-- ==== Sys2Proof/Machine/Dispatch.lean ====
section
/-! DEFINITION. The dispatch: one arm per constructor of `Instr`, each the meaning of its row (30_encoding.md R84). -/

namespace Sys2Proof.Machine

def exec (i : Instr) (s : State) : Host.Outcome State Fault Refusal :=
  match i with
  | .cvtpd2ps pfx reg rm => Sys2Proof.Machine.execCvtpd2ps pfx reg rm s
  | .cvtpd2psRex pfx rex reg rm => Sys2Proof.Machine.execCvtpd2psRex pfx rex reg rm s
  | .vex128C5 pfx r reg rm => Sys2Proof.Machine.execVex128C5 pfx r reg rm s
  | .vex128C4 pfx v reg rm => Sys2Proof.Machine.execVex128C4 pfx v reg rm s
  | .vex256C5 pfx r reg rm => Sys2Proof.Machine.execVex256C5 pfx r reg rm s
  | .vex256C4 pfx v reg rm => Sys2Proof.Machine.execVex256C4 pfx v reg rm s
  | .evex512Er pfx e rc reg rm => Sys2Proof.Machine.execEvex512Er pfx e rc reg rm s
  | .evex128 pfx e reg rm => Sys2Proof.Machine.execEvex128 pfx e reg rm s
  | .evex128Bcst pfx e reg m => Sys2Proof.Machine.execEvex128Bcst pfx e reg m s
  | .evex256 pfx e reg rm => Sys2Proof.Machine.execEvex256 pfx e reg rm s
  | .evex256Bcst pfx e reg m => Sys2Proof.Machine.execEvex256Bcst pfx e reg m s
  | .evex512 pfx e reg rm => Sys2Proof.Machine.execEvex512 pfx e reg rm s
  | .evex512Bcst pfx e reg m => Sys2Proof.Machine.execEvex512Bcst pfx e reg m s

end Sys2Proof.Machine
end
# # # # # # #
Report the number of lines in the listing that contain the word "Instr". No other words are permitted.

ANSWER BELOW → 2